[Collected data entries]
▽
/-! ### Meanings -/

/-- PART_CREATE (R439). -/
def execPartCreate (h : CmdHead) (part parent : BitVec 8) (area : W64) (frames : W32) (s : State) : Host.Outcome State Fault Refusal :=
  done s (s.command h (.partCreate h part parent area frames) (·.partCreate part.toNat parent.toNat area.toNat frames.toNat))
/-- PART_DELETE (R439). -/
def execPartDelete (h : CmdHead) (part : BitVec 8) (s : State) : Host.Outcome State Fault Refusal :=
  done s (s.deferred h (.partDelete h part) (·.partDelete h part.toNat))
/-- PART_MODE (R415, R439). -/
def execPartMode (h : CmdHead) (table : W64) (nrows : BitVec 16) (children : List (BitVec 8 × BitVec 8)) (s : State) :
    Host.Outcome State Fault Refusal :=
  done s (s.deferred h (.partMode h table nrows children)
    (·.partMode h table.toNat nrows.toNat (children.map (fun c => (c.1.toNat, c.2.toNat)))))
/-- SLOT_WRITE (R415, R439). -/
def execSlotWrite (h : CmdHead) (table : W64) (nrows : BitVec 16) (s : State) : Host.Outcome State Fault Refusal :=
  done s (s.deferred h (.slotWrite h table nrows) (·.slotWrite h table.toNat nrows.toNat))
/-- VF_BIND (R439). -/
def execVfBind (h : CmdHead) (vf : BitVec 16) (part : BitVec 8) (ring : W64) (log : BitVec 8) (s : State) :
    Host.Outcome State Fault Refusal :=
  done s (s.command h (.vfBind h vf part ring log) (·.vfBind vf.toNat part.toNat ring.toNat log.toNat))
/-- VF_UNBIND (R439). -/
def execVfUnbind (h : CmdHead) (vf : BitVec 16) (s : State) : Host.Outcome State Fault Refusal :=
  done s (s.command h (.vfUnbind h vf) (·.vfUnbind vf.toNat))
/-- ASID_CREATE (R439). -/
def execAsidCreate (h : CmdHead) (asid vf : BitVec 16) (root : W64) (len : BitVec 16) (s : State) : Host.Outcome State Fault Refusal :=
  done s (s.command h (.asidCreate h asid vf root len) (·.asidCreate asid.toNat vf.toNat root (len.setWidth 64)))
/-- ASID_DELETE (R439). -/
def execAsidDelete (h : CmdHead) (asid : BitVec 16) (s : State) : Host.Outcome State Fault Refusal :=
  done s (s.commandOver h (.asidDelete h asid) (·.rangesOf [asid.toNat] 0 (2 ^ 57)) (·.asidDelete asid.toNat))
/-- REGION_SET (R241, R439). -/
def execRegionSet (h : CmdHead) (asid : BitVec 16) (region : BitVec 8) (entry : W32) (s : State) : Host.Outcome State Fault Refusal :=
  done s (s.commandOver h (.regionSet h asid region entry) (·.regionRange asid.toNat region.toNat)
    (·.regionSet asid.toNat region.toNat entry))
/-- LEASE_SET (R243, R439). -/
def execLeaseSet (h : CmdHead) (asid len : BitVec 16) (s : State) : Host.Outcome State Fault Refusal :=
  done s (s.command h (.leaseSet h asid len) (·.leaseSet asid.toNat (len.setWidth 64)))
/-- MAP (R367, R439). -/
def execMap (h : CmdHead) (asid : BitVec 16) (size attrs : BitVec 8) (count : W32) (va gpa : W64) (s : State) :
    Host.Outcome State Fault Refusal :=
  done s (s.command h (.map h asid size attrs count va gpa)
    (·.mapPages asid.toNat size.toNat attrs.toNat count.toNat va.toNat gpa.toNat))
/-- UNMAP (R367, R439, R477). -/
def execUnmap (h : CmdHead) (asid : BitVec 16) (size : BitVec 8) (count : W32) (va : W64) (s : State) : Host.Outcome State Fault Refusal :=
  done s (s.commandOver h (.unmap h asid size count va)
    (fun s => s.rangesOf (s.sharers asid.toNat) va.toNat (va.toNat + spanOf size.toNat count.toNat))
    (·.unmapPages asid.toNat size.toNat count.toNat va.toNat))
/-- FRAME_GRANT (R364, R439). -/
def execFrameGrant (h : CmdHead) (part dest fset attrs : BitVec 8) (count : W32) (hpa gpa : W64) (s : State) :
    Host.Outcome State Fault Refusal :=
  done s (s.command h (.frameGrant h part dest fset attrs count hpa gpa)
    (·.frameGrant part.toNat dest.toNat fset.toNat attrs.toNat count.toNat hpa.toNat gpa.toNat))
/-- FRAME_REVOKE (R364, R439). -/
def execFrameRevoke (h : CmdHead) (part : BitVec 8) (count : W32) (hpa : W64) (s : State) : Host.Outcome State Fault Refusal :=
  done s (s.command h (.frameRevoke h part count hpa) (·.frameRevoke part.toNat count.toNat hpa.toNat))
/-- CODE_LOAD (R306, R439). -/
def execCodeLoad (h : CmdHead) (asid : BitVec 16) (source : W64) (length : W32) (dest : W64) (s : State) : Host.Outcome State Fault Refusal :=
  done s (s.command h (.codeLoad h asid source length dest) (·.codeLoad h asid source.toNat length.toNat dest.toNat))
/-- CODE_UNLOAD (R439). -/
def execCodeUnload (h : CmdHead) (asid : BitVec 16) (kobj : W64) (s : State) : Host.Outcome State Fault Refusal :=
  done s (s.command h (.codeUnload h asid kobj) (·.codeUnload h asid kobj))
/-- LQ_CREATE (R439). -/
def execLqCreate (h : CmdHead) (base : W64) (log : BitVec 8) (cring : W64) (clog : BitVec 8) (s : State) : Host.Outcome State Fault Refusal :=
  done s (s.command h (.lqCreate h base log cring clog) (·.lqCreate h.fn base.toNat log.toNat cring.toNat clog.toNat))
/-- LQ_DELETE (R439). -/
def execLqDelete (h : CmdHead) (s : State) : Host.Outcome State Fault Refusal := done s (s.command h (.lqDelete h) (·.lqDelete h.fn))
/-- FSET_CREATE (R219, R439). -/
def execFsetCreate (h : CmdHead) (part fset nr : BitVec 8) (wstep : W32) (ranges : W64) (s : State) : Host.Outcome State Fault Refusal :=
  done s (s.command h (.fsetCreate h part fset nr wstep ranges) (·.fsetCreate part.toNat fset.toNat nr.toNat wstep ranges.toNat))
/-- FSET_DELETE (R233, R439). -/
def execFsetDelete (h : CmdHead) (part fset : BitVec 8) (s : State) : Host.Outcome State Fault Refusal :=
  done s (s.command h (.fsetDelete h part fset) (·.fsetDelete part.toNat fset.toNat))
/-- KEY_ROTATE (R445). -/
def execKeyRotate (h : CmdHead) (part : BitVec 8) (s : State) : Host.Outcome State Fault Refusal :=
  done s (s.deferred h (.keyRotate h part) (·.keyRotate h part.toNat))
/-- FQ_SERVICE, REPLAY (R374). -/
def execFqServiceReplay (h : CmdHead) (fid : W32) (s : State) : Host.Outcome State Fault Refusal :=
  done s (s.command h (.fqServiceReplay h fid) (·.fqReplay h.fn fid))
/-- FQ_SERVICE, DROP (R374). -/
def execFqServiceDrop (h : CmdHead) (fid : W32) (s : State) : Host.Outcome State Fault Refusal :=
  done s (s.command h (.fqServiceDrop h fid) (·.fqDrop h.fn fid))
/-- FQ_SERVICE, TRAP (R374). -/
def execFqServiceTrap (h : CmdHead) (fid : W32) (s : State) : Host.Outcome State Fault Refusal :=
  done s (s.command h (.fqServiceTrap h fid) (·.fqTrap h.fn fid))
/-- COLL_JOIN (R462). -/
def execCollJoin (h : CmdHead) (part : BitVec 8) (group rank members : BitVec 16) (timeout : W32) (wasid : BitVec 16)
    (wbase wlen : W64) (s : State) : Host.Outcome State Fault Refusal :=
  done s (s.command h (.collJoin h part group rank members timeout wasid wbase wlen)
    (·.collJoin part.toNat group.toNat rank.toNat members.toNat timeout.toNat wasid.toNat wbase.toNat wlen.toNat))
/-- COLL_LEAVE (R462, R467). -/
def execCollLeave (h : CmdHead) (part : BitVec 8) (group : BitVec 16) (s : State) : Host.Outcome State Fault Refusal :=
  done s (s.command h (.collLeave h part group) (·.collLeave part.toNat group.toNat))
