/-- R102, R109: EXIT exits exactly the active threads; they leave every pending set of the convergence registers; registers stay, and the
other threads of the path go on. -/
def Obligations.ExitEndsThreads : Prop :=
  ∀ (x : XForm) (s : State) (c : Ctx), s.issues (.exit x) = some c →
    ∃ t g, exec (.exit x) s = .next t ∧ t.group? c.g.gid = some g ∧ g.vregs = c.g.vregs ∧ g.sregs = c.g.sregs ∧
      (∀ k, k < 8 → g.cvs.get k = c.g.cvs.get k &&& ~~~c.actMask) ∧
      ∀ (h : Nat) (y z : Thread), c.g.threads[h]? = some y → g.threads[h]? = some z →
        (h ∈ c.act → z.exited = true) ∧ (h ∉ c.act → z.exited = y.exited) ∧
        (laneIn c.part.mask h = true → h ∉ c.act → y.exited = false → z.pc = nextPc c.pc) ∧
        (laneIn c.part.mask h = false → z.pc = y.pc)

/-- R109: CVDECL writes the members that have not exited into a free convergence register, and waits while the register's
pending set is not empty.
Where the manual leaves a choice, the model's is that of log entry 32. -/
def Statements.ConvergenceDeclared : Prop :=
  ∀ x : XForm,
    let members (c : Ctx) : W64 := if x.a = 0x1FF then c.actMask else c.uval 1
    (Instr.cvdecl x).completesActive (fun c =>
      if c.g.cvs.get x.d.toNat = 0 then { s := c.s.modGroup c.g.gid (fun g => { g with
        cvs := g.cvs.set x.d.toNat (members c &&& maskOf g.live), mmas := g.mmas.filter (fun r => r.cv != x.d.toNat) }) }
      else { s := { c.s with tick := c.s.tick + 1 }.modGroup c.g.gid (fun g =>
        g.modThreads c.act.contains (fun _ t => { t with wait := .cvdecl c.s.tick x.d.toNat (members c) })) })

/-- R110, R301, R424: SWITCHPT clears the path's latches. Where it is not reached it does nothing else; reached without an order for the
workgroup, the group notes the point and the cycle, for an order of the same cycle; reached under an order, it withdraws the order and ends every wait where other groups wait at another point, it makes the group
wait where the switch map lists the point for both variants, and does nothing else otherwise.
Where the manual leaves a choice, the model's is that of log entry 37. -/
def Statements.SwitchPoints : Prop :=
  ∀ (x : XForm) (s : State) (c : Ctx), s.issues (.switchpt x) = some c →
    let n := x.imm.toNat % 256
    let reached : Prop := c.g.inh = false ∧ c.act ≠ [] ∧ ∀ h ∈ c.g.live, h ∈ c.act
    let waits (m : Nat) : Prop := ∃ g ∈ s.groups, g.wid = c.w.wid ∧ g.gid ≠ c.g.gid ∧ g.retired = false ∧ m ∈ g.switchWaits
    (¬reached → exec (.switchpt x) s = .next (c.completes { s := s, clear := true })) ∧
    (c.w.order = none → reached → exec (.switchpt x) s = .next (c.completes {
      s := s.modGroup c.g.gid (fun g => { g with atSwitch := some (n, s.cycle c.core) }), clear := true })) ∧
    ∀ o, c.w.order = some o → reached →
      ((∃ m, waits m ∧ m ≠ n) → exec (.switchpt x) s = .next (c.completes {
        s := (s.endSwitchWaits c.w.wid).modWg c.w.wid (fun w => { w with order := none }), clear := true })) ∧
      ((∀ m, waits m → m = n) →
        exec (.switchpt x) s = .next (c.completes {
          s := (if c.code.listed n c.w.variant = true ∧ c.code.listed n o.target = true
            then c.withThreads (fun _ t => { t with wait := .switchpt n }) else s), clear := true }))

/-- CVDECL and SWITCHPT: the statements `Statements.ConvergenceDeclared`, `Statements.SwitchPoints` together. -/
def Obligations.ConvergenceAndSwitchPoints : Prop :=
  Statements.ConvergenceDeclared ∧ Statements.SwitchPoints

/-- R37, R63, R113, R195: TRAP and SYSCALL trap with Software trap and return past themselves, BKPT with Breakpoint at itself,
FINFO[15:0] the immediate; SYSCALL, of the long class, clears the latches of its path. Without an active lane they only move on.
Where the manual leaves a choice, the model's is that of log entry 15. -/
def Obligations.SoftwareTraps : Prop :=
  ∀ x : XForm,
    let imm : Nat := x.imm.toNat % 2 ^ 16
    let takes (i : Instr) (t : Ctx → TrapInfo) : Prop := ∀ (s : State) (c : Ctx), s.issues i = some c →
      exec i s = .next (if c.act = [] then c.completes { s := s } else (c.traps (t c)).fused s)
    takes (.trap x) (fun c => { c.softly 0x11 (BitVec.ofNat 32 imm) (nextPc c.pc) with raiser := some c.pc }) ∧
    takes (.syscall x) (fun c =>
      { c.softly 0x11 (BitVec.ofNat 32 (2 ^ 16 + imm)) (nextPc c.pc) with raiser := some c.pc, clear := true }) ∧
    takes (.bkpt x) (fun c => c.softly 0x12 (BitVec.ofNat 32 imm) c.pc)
△
TASK TO CARRY OUT
The answer must hold only the lines from the first line of the data through the line bearing "VF_UNBIND (R439). -/", returned exactly.

SOLUTION FOR THIS PROBLEM
/-! ### Meanings -/

/-- PART_CREATE (R439). -/
def execPartCreate (h : CmdHead) (part parent : BitVec 8) (area : W64) (frames : W32) (s : State) : Host.Outcome State Fault Refusal :=
  done s (s.command h (.partCreate h part parent area frames) (·.partCreate part.toNat parent.toNat area.toNat frames.toNat))
/-- PART_DELETE (R439). -/
def execPartDelete (h : CmdHead) (part : BitVec 8) (s : State) : Host.Outcome State Fault Refusal :=
  done s (s.deferred h (.partDelete h part) (·.partDelete h part.toNat))
/-- PART_MODE (R415, R439). -/
def execPartMode (h : CmdHead) (table : W64) (nrows : BitVec 16) (children : List (BitVec 8 × BitVec 8)) (s : State) :
    Host.Outcome State Fault Refusal :=
  done s (s.deferred h (.partMode h table nrows children)
    (·.partMode h table.toNat nrows.toNat (children.map (fun c => (c.1.toNat, c.2.toNat)))))
/-- SLOT_WRITE (R415, R439). -/
def execSlotWrite (h : CmdHead) (table : W64) (nrows : BitVec 16) (s : State) : Host.Outcome State Fault Refusal :=
  done s (s.deferred h (.slotWrite h table nrows) (·.slotWrite h table.toNat nrows.toNat))
/-- VF_BIND (R439). -/
def execVfBind (h : CmdHead) (vf : BitVec 16) (part : BitVec 8) (ring : W64) (log : BitVec 8) (s : State) :
    Host.Outcome State Fault Refusal :=
  done s (s.command h (.vfBind h vf part ring log) (·.vfBind vf.toNat part.toNat ring.toNat log.toNat))
/-- VF_UNBIND (R439). -/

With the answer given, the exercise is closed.